From the entries below, copy every line that holds the word "tracker".

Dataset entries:
* * *

-- ==== Sys2Proof/Laws/Effects.lean ====
section
/-! SUPPORT. What each command can change: `exec_within` says, for all commands at once, which parts of the state a
command may touch; every other part is as it was. -/

namespace Sys2Proof.Machine

set_option Elab.async false

/-- The parts of the state that the footprints of commands name. -/
inductive Part where
  | timebase | memoryTest | entries | groups | bins
  | lookupClaims | outputClaims | hostClaim | last
  | working | cells | freeList | returnList | reservation
  | inputs | tracker | relays | outputs
  | ready | engine | portBits | attention
  | path | inputChanges | linkRequests | linkClears | pressStarts | retires | holdEnded | sticky | releases | removals
  | pending
  deriving DecidableEq, Repr

/-- A part is the same in two states; `portBits` are the bits, records and frames of the host port but for READY, the
engine and ATTENTION. -/
def Part.same (s t : State) : Part → Prop
  | .timebase => t.timebase = s.timebase
  | .memoryTest => t.memoryTest = s.memoryTest
  | .entries => t.entries = s.entries
  | .groups => t.groups = s.groups
  | .bins => t.bins = s.bins
  | .lookupClaims => t.claims.lookup = s.claims.lookup
  | .outputClaims => t.claims.output = s.claims.output
  | .hostClaim => t.claims.host = s.claims.host
  | .last => t.claims.last = s.claims.last
  | .working => t.working = s.working
  | .cells => t.pool.cells = s.pool.cells
  | .freeList => t.pool.freeList = s.pool.freeList
  | .returnList => t.pool.returnList = s.pool.returnList
  | .reservation => t.pool.reservation = s.pool.reservation
  | .inputs => t.inputs = s.inputs
  | .tracker => t.tracker = s.tracker
  | .relays => t.relays = s.relays
  | .outputs => t.outputs = s.outputs
  | .ready => t.port.ready = s.port.ready
  | .engine => t.port.engine = s.port.engine
  | .portBits => { t.port with ready := false, engine := .idle, attention := Attention.clear } =
      { s.port with ready := false, engine := .idle, attention := Attention.clear }
  | .attention => t.port.attention = s.port.attention
  | .path => t.mail.path = s.mail.path
  | .inputChanges => t.mail.inputChanges = s.mail.inputChanges
  | .linkRequests => t.mail.linkRequests = s.mail.linkRequests
  | .linkClears => t.mail.linkClears = s.mail.linkClears
  | .pressStarts => t.mail.pressStarts = s.mail.pressStarts
  | .retires => t.mail.retires = s.mail.retires
  | .holdEnded => t.mail.holdEnded = s.mail.holdEnded
  | .sticky => t.mail.sticky = s.mail.sticky
  | .releases => t.mail.releases = s.mail.releases
  | .removals => t.mail.removals = s.mail.removals
  | .pending => t.pending = s.pending

/-- `t` is `s` but for the parts of the list. -/
def State.Within (l : List Part) (s t : State) : Prop := ∀ p, p ∉ l → p.same s t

* * *

REPLY TO THE TASK
  | inputs | tracker | relays | outputs
  | .tracker => t.tracker = s.tracker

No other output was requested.